» **EXERCISE**
Using the records below, transcribe word for word the stretch from the line that contains "have hb : b = d := h .react" through the line that contains "ι).prev = s.prev := rfl", both end lines included, and nothing else.

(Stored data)
-- ==== Sys2Proof/Laws/State.lean ====
section
/-! SUPPORT. One lemma per field of State per update, and the small lemmas of `Pair` and `Ports`. -/

namespace Sys2Proof

@[simp] theorem Pair.get_mk_arm {α : Type} (a b : α) : (Pair.mk a b).get .arm = a := rfl
@[simp] theorem Pair.get_mk_react {α : Type} (a b : α) : (Pair.mk a b).get .react = b := rfl
@[simp] theorem Pair.get_ofFn {α : Type} (f : Channel → α) (c : Channel) : (Pair.ofFn f).get c = f c := by cases c <;> rfl
@[simp] theorem Pair.arm_ofFn {α : Type} (f : Channel → α) : (Pair.ofFn f).arm = f .arm := rfl
@[simp] theorem Pair.react_ofFn {α : Type} (f : Channel → α) : (Pair.ofFn f).react = f .react := rfl
@[simp] theorem Channel.other_other (c : Channel) : c.other.other = c := by cases c <;> rfl
@[simp] theorem Channel.other_ne (c : Channel) : c.other ≠ c := by cases c <;> decide

/-- Two pairs are equal if they agree at every channel. -/
theorem Pair.eq_of_get {α : Type} {p q : Pair α} (h : ∀ c, p.get c = q.get c) : p = q := by
  obtain ⟨a, b⟩ := p
  obtain ⟨c, d⟩ := q
  have ha : a = c := h .arm
  have hb : b = d := h .react
  rw [ha, hb]

/-- A channel that is not c is the other one. -/
theorem Channel.eq_other_of_ne {c d : Channel} (h : d ≠ c) : d = c.other := by
  cases c <;> cases d <;> first | rfl | exact absurd rfl h

namespace Machine

variable (s : State) (ι : Inputs) (n w : Nat)

@[simp] theorem nextCycle_syncStages : (nextCycle s).syncStages = s.syncStages := rfl
@[simp] theorem nextCycle_settleCycles : (nextCycle s).settleCycles = s.settleCycles := rfl
@[simp] theorem nextCycle_priority : (nextCycle s).priority = s.priority := rfl
@[simp] theorem nextCycle_sync : (nextCycle s).sync = s.sync := rfl
@[simp] theorem nextCycle_prev : (nextCycle s).prev = s.prev := rfl
@[simp] theorem nextCycle_pend : (nextCycle s).pend = s.pend := rfl
@[simp] theorem nextCycle_flag : (nextCycle s).flag = s.flag := rfl
@[simp] theorem nextCycle_engine : (nextCycle s).engine = s.engine := rfl
@[simp] theorem nextCycle_inputs : (nextCycle s).inputs = s.inputs.tail := rfl
@[simp] theorem nextCycle_cycle : (nextCycle s).cycle = s.cycle + 1 := rfl

@[simp] theorem withInputs_syncStages : (s.withInputs ι).syncStages = s.syncStages := rfl
@[simp] theorem withInputs_settleCycles : (s.withInputs ι).settleCycles = s.settleCycles := rfl
@[simp] theorem withInputs_priority : (s.withInputs ι).priority = s.priority := rfl
@[simp] theorem withInputs_sync : (s.withInputs ι).sync = s.sync := rfl
@[simp] theorem withInputs_prev : (s.withInputs ι).prev = s.prev := rfl
@[simp] theorem withInputs_pend : (s.withInputs ι).pend = s.pend := rfl
@[simp] theorem withInputs_flag : (s.withInputs ι).flag = s.flag := rfl
@[simp] theorem withInputs_engine : (s.withInputs ι).engine = s.engine := rfl
@[simp] theorem withInputs_inputs : (s.withInputs ι).inputs = ι.drive :: s.inputs.tail := rfl
@[simp] theorem withInputs_cycle : (s.withInputs ι).cycle = s.cycle := rfl

@[simp] theorem withFetchWord_params : (s.withFetchWord n w).params = s.params := rfl
@[simp] theorem withFetchWord_sync : (s.withFetchWord n w).sync = s.sync := rfl
@[simp] theorem withFetchWord_prev : (s.withFetchWord n w).prev = s.prev := rfl
@[simp] theorem withFetchWord_pend : (s.withFetchWord n w).pend = s.pend := rfl
@[simp] theorem withFetchWord_flag : (s.withFetchWord n w).flag = s.flag := rfl
@[simp] theorem withFetchWord_engine : (s.withFetchWord n w).engine = s.engine := rfl
@[simp] theorem withFetchWord_inputs :
    (s.withFetchWord n w).inputs = (Ports.ofWord (BitVec.ofNat 9 (w % 2 ^ n))).drive :: s.inputs.tail := rfl
@[simp] theorem withFetchWord_cycle : (s.withFetchWord n w).cycle = s.cycle := rfl

@[simp] theorem runCycle_syncStages : (runCycle ι s).syncStages = s.syncStages := rfl
@[simp] theorem runCycle_settleCycles : (runCycle ι s).settleCycles = s.settleCycles := rfl
@[simp] theorem runCycle_priority : (runCycle ι s).priority = s.priority := rfl
@[simp] theorem runCycle_sync : (runCycle ι s).sync = nextSync ι s := rfl
@[simp] theorem runCycle_prev (c : Channel) : (runCycle ι s).prev.get c = level s c := Pair.get_ofFn _ c
@[simp] theorem runCycle_pend (c : Channel) :
    (runCycle ι s).pend.get c = nextPend (rise s c) (s.pend.get c) (ι.clrPend.get c) (start ι s c) := Pair.get_ofFn _ c
@[simp] theorem runCycle_flag (c : Channel) :
    (runCycle ι s).flag.get c = nextFlag (accept ι s c) (s.flag.get c) (ι.consume.get c) := Pair.get_ofFn _ c
@[simp] theorem runCycle_engine : (runCycle ι s).engine = nextEngine ι s := rfl
@[simp] theorem runCycle_inputs : (runCycle ι s).inputs = s.inputs := rfl
@[simp] theorem runCycle_cycle : (runCycle ι s).cycle = s.cycle := rfl

@[simp] theorem resetCycle_syncStages : (resetCycle ι s).syncStages = s.syncStages := rfl
@[simp] theorem resetCycle_settleCycles : (resetCycle ι s).settleCycles = s.settleCycles := rfl
@[simp] theorem resetCycle_priority : (resetCycle ι s).priority = s.priority := rfl
@[simp] theorem resetCycle_sync : (resetCycle ι s).sync = nextSync ι s := rfl
@[simp] theorem resetCycle_prev (c : Channel) : (resetCycle ι s).prev.get c = true := by cases c <;> rfl
@[simp] theorem resetCycle_pend (c : Channel) : (resetCycle ι s).pend.get c = false := by cases c <;> rfl
@[simp] theorem resetCycle_flag (c : Channel) : (resetCycle ι s).flag.get c = false := by cases c <;> rfl
@[simp] theorem resetCycle_engine : (resetCycle ι s).engine = idleEngine s.engine := rfl
@[simp] theorem resetCycle_inputs : (resetCycle ι s).inputs = s.inputs := rfl
@[simp] theorem resetCycle_cycle : (resetCycle ι s).cycle = s.cycle := rfl

variable (p : Params) (d : PowerUpDraw) (c : Channel)

@[simp] theorem powerUp_params : (powerUp p d).params = p := by obtain ⟨_, _, sh, _⟩ := p; cases sh <;> rfl
@[simp] theorem powerUp_sync : (powerUp p d).sync.get c = powerUpStages p.syncStages (d.stages.get c) := Pair.get_ofFn _ c
@[simp] theorem powerUp_prev : (powerUp p d).prev = d.prev := rfl
@[simp] theorem powerUp_pend : (powerUp p d).pend = d.pend := rfl
@[simp] theorem powerUp_flag : (powerUp p d).flag = d.flag := rfl
@[simp] theorem powerUp_inputs : (powerUp p d).inputs = [] := rfl
@[simp] theorem powerUp_cycle : (powerUp p d).cycle = 0 := rfl

@[simp] theorem losePower_sync : (losePower s d).sync = (powerUp s.params d).sync := rfl
@[simp] theorem losePower_prev : (losePower s d).prev = d.prev := rfl
@[simp] theorem losePower_pend : (losePower s d).pend = d.pend := rfl
@[simp] theorem losePower_flag : (losePower s d).flag = d.flag := rfl
@[simp] theorem losePower_engine : (losePower s d).engine = (powerUp s.params d).engine := rfl
@[simp] theorem losePower_inputs : (losePower s d).inputs = s.inputs := rfl
@[simp] theorem losePower_cycle : (losePower s d).cycle = s.cycle := rfl

end Machine

end Sys2Proof
end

» **REPLY**
  have hb : b = d := h .react
  rw [ha, hb]

/-- A channel that is not c is the other one. -/
theorem Channel.eq_other_of_ne {c d : Channel} (h : d ≠ c) : d = c.other := by
  cases c <;> cases d <;> first | rfl | exact absurd rfl h

namespace Machine

variable (s : State) (ι : Inputs) (n w : Nat)

@[simp] theorem nextCycle_syncStages : (nextCycle s).syncStages = s.syncStages := rfl
@[simp] theorem nextCycle_settleCycles : (nextCycle s).settleCycles = s.settleCycles := rfl
@[simp] theorem nextCycle_priority : (nextCycle s).priority = s.priority := rfl
@[simp] theorem nextCycle_sync : (nextCycle s).sync = s.sync := rfl
@[simp] theorem nextCycle_prev : (nextCycle s).prev = s.prev := rfl
@[simp] theorem nextCycle_pend : (nextCycle s).pend = s.pend := rfl
@[simp] theorem nextCycle_flag : (nextCycle s).flag = s.flag := rfl
@[simp] theorem nextCycle_engine : (nextCycle s).engine = s.engine := rfl
@[simp] theorem nextCycle_inputs : (nextCycle s).inputs = s.inputs.tail := rfl
@[simp] theorem nextCycle_cycle : (nextCycle s).cycle = s.cycle + 1 := rfl

@[simp] theorem withInputs_syncStages : (s.withInputs ι).syncStages = s.syncStages := rfl
@[simp] theorem withInputs_settleCycles : (s.withInputs ι).settleCycles = s.settleCycles := rfl
@[simp] theorem withInputs_priority : (s.withInputs ι).priority = s.priority := rfl
@[simp] theorem withInputs_sync : (s.withInputs ι).sync = s.sync := rfl
@[simp] theorem withInputs_prev : (s.withInputs ι).prev = s.prev := rfl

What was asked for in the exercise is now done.